- _Supplied data_:
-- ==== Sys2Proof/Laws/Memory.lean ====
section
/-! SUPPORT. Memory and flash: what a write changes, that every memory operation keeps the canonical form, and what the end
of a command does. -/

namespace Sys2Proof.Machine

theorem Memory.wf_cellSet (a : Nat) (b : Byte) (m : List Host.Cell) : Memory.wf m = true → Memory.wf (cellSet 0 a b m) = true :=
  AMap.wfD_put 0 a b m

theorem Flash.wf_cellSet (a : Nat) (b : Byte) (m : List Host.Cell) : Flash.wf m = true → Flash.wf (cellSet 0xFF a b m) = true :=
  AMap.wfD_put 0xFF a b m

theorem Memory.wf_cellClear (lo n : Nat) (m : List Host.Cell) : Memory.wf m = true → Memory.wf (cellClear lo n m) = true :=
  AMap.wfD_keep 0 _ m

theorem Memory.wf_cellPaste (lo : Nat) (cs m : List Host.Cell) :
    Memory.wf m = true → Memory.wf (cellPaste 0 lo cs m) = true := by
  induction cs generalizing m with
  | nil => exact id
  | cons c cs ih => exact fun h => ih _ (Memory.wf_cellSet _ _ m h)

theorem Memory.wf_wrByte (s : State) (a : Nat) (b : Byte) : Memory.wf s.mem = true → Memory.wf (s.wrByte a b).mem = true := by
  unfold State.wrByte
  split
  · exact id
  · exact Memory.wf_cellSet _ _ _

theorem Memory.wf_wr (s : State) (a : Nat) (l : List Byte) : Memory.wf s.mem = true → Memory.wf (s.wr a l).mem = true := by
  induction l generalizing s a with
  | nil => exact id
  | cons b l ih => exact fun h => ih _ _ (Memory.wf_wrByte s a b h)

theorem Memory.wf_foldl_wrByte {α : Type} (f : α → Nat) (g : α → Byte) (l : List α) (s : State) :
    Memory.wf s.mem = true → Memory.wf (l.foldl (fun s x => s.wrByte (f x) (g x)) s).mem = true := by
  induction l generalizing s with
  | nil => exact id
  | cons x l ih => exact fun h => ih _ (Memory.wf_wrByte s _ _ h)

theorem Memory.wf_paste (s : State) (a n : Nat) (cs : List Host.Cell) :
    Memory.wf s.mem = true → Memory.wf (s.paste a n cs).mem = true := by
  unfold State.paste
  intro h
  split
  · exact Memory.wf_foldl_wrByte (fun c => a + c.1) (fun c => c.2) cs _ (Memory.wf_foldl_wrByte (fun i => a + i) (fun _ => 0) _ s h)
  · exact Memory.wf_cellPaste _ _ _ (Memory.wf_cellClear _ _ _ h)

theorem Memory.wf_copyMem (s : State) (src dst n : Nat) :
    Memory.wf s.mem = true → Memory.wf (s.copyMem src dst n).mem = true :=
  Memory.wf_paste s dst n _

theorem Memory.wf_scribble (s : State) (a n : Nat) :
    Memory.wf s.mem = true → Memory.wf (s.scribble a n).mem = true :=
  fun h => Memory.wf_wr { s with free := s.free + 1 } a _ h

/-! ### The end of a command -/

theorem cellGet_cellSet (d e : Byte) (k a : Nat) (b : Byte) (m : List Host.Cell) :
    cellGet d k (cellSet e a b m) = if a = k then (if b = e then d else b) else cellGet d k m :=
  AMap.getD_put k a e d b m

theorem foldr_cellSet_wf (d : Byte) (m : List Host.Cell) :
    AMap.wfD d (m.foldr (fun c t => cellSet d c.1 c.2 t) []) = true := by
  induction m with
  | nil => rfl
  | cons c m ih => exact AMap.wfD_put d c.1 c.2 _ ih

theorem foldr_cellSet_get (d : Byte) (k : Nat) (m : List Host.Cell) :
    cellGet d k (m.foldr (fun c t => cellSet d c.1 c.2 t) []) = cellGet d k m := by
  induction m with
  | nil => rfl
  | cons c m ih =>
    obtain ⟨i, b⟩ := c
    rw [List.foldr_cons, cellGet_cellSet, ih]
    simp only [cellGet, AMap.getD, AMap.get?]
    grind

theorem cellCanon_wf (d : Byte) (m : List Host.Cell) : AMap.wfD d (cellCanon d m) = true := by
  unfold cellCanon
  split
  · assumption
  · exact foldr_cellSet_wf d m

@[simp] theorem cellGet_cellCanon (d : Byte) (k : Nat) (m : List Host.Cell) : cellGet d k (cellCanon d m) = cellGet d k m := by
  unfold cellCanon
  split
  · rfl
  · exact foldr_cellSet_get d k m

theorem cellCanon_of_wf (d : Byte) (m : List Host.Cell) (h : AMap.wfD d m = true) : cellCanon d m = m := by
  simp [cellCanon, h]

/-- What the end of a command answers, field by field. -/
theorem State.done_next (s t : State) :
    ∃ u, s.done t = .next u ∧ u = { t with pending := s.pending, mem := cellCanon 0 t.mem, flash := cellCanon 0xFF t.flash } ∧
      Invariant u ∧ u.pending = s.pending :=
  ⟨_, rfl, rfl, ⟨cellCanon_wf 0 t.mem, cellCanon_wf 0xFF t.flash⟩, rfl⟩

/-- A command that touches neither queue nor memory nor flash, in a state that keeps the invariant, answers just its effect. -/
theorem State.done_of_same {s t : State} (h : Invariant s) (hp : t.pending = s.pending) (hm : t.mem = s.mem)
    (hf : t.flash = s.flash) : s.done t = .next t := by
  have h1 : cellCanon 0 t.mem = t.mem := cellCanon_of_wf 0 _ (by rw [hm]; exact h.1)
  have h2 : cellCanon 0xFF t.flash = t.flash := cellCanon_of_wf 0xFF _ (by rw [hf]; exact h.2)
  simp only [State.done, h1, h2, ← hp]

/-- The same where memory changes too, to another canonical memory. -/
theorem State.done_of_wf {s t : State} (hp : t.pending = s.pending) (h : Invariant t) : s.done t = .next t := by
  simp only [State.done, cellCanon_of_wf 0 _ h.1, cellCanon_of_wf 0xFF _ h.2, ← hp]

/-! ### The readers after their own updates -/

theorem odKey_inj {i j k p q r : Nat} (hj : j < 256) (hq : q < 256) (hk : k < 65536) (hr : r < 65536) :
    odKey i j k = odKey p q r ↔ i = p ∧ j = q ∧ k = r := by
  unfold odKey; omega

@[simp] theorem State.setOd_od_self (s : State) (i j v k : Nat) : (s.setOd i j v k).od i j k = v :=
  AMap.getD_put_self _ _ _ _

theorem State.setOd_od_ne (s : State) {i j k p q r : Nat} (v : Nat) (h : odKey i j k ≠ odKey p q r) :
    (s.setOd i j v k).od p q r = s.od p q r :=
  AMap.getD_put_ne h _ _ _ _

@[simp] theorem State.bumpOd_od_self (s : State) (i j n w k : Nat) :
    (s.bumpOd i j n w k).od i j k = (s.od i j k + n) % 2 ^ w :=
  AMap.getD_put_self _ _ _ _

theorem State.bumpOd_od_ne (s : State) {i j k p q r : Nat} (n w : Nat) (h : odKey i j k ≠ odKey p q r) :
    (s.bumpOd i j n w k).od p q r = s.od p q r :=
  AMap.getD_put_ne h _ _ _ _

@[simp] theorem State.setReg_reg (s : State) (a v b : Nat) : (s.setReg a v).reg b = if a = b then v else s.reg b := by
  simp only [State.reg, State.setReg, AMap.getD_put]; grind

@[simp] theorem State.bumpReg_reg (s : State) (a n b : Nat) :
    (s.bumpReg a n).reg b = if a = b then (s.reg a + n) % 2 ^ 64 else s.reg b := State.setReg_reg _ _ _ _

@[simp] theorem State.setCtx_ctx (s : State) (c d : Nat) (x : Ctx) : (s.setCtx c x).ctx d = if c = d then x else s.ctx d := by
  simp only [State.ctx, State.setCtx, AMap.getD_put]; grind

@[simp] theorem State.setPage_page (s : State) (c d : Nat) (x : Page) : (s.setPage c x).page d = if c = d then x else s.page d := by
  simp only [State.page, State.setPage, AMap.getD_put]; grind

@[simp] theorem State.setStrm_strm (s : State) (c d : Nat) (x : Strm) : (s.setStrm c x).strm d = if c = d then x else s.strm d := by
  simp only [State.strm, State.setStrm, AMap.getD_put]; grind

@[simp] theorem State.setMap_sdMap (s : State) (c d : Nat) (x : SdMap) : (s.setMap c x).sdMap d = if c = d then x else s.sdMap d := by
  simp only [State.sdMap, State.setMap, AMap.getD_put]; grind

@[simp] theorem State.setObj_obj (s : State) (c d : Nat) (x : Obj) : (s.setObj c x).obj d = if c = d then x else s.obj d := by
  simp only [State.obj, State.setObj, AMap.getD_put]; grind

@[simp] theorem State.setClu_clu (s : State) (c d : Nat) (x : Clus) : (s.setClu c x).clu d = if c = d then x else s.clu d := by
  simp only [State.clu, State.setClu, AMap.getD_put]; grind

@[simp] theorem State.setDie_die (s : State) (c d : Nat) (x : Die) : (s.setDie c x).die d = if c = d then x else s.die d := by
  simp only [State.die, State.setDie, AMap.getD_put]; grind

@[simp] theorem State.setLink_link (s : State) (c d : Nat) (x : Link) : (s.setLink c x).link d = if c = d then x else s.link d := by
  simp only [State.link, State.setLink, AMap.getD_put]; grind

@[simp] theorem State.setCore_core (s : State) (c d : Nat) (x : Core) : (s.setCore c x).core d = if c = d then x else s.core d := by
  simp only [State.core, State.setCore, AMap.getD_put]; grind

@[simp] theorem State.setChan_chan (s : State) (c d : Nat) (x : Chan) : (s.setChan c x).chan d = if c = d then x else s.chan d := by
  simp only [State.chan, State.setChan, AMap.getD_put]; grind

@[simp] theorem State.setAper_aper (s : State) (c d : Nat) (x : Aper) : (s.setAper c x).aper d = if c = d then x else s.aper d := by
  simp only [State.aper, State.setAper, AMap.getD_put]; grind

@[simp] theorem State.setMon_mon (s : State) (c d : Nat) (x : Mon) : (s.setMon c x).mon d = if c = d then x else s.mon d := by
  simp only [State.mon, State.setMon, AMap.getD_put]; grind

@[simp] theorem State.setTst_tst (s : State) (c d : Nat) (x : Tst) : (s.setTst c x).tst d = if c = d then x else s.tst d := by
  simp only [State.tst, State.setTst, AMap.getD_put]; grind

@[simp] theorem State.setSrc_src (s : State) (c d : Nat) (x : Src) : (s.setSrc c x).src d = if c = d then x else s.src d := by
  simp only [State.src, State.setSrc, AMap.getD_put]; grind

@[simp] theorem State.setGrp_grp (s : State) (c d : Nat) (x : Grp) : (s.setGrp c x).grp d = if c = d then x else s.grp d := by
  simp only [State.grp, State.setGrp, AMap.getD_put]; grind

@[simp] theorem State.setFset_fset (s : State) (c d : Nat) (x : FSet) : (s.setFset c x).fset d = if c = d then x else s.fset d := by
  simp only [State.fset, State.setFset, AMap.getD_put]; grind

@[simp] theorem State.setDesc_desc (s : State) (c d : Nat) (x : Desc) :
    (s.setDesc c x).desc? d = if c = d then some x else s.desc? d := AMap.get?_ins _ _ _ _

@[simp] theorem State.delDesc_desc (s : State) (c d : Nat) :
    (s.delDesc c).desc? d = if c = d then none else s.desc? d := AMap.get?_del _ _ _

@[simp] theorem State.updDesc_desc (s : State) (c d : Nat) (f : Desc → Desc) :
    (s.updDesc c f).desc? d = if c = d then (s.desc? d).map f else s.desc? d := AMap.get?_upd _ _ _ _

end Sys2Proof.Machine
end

- _Work instructions_: In the records, how many lines hold the word "induction"? Answer with the number and no other words.

- _Solution for this exercise_: 5